━━━━━ SUPPLIED ENTRIES ━━━━━
/-- The operation of a thread that a packet names, of a kind. -/
def State.opOf (s : State) (thread tag kind : Nat) : Option FabOp :=
  s.fabric.ops.find? (fun o => o.thread == thread && o.tag == tag && o.kind == kind)

/-- Takes a fabric-get entry for a new operation. -/
def State.addOp (s : State) (o : FabOp) : State :=
  (s.endGetWait o.thread).onFabric (fun f => { f with ops := f.ops ++ [{ o with tag := f.nextOp }], nextOp := f.nextOp + 1 })

/-- Counts a completion in SCNTm of the thread's core when LCEN or CEN asks for it, while its tile is still of the domain. -/
def State.countDone (s : State) (d g m : Nat) (en : Bool) : State :=
  if en && s.inDomain g d then s.onCore (g / 2) (fun c => c.count m false) else s

/-- Sets SCNTm.ERR on a failure. -/
def State.countFail (s : State) (d g m : Nat) (en : Bool) : State :=
  if en && s.inDomain g d then s.onCore (g / 2) (fun c => c.countErr m) else s

/-- The node, number and kind of an endpoint name (R668). -/
def epNode (name : Nat) : Nat := name % 65536
def epNumber (name : Nat) : Nat := bitsOf name 27 16
def epKind (name : Nat) : Nat := bitsOf name 30 28

/-- Does window `n` of a thread name an endpoint of a kind with a right (R670)? -/
def State.fabWindow (s : State) (g n kind right : Nat) : Option GrantWin :=
  match FMap.find (s.thread g).gw n with
  | some w =>
    if w.kind = 5 ∧ s.winLive ((s.domOf g).getD 64) w ∧ epKind w.object = kind ∧ w.rights.getLsbD right then some w else none
  | none => none

/-- Does a window cover bytes of a memory endpoint, by its 64-byte units? The first offset it does not cover otherwise. -/
def GrantWin.uncovered (w : GrantWin) (off n : Nat) : Option Nat :=
  if off < 64 * w.base ∨ 64 * w.limit ≤ off then some off
  else if 64 * w.limit < off + n then some (64 * w.limit)
  else none

/-! ### TPUT and TGET at the initiator (R671 to R675) -/

/-- A TPUT fails once its entry is freed (R674).
DEDUCED (log 31). -/
def State.putFail (s : State) (o : FabOp) (code : Nat) : State :=
  ((s.dropOp o.tag).countFail o.dom o.thread o.cnt o.lcen).fabricFail o.dom o.thread code o.node

/-- A TGET fails: the stream stops with DONE counting the rows written (R674).
DEDUCED (log 31). -/
def State.getFail (s : State) (o : FabOp) (sub : Nat) : State :=
  let s := s.dropOp o.tag
  match (s.thread o.thread).tile.queue.head? with
  | some _ => s.stopTile o.thread 0x13 sub (BitVec.ofNat 64 (o.faddr.toNat)) o.done
  | none => s

/-- Rows ROW0 + i on of a TPUT, `n` of them at most, checked and handed to the agent one by one; the entry is freed after the
last. One that has rows left goes on from there. DESIGN CHOICE (log 27). -/
def State.putRows (s : State) (g : Nat) (m : TileMove) (o : FabOp) (i n : Nat) : State :=
  if m.nrow ≤ i then (s.setOp { o with done := m.nrow }).popTile g
  else match n with
  | 0 => (s.setOp { o with done := i }).onTile g (fun x => { x with resume := i })
  | k + 1 =>
    let fail (a : Nat) : State := (s.dropOp o.tag).stopTile g 0x13 0x0C (BitVec.ofNat 64 a) i
    match s.fabWindow g m.win 1 0 with
    | none => fail (m.at_ i)
    | some w => match w.uncovered (m.at_ i) (rowBytes m.code) with
      | some a => fail a
      | none =>
        (s.sendPacket o.node 0 o.dom (.tputRow g o.tag (epNumber o.object) (m.at_ i) ((s.thread g).tile.row m.code (m.row0 + i))
          (i + 1 == m.nrow) (bitOf m.e 5))).putRows g m o (i + 1) k

/-- The operation of a move through window `w`. -/
def moveOp (g dom kind : Nat) (m : TileMove) (w : GrantWin) (i now : Nat) : FabOp :=
  { thread := g, dom := dom, kind := kind, window := m.win, object := w.object, reg := m.code, row0 := m.row0 + i, nrow := m.nrow,
    done := i,
    cnt := m.e % 16, lcen := bitOf m.e 4, node := epNode w.object, faddr := BitVec.ofNat 64 (m.at_ i), tag := 0, since := now,
    marked := false }

/-- The TPUT of a thread that has handed over its rows before row `i`, and has others left. -/
def State.putOpen (s : State) (g i : Nat) : Option FabOp :=
  if i = 0 then none
  else s.fabric.ops.find? (fun o => o.thread == g && o.kind == fabPut && o.done == i && decide (o.done < o.nrow))

/-- TPUT (R672): its rows go to the agent, as many as the command gives or all that are left, and after the last the entry is
freed. -/
def execTput (x : TileRows) (s : State) : Host.Outcome State Fault Refusal :=
  let thread := x.thread
  .next (if x.rows = some 0 then s else s.moveRow thread 0x18 (fun s _ m i =>
    let n := x.rows.getD (m.nrow - i)
    match s.putOpen thread i, s.fabWindow thread m.win 1 0 with
    | some o, _ => s.putRows thread m o i n
    | none, none => s.stopTile thread 0x13 0x0C (BitVec.ofNat 64 (m.at_ i)) i
    | none, some w =>
      let o := moveOp thread (s.packetDom thread) fabPut m w i s.timeBase
      if !s.getFree thread then s.awaitGet thread
      else if s.fabric.state ≠ 2 then (s.popTile thread).putFail o 0x05
      else (s.addOp o).putRows thread m { o with tag := s.fabric.nextOp } i n))

/-- TGET (R672): one request; the entry stays at the head until its last row is written. -/
def execTget (thread : Nat) (s : State) : Host.Outcome State Fault Refusal :=
  .next (s.moveRow thread 0x19 (fun s _ m i =>
    match s.fabWindow thread m.win 1 1 with
    | none => s.stopTile thread 0x13 0x0C (BitVec.ofNat 64 (m.at_ i)) i
    | some w =>
      let bad := ((upFrom i (m.nrow - i)).filterMap (fun r => w.uncovered (m.at_ r) (rowBytes m.code))).head?
      match bad with
      | some a => s.stopTile thread 0x13 0x0C (BitVec.ofNat 64 a) i
      | none =>
        if !s.getFree thread then s.awaitGet thread
        else if s.fabric.state ≠ 2 then s.stopTile thread 0x13 0x0A (BitVec.ofNat 64 (m.at_ i)) i
        else
          (s.addOp (moveOp thread (s.packetDom thread) fabGet m w i s.timeBase)).sendPacket (epNode w.object) 0 (s.packetDom thread)
            (.tgetReq thread s.fabric.nextOp (epNumber w.object) (m.at_ i) m.stride (m.nrow - i) (rowBytes m.code))))

/-! ### TPUT and TGET at the target (R670, R673) -/

/-- The endpoint a request reaches when its target checks pass. Its bytes must still be its domain's.
DESIGN CHOICE (log 49). -/
def State.endpointFor (s : State) (p : Packet) (n right off len : Nat) : Option Endpoint :=
  match FMap.find s.fabric.endpoints n with
  | some e =>
    let inWin : Bool := match e.core with
      | some c => s.inDomain (2 * c) e.domain
      | none => (s.domain e.domain).owns (e.base + off) && (s.domain e.domain).owns (e.base + off + len - 1)
    if e.nodeLo ≤ p.src ∧ p.src ≤ e.nodeHi ∧ (e.initDom = 64 ∨ e.initDom = p.srcDom) ∧ e.rights.getLsbD right ∧
        off + len ≤ e.len ∧ inWin then some e else none
  | none => none

/-- Writes bytes at an endpoint: a WrL to DRAM (R462), or the Stream port of its core. -/
def State.epWrite (s : State) (e : Endpoint) (off : Nat) (bs : List Byte) : State :=
  match e.core with
  | some c => s.onCore c (fun x => x.tsbWrite (e.base + off) bs)
  | none => s.agentWrites fabricAgent e.domain (e.base + off) bs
━━━━━
Show every line above where "handed" is found.

* EXERCISE SOLUTION
/-- Rows ROW0 + i on of a TPUT, `n` of them at most, checked and handed to the agent one by one; the entry is freed after the
/-- The TPUT of a thread that has handed over its rows before row `i`, and has others left. -/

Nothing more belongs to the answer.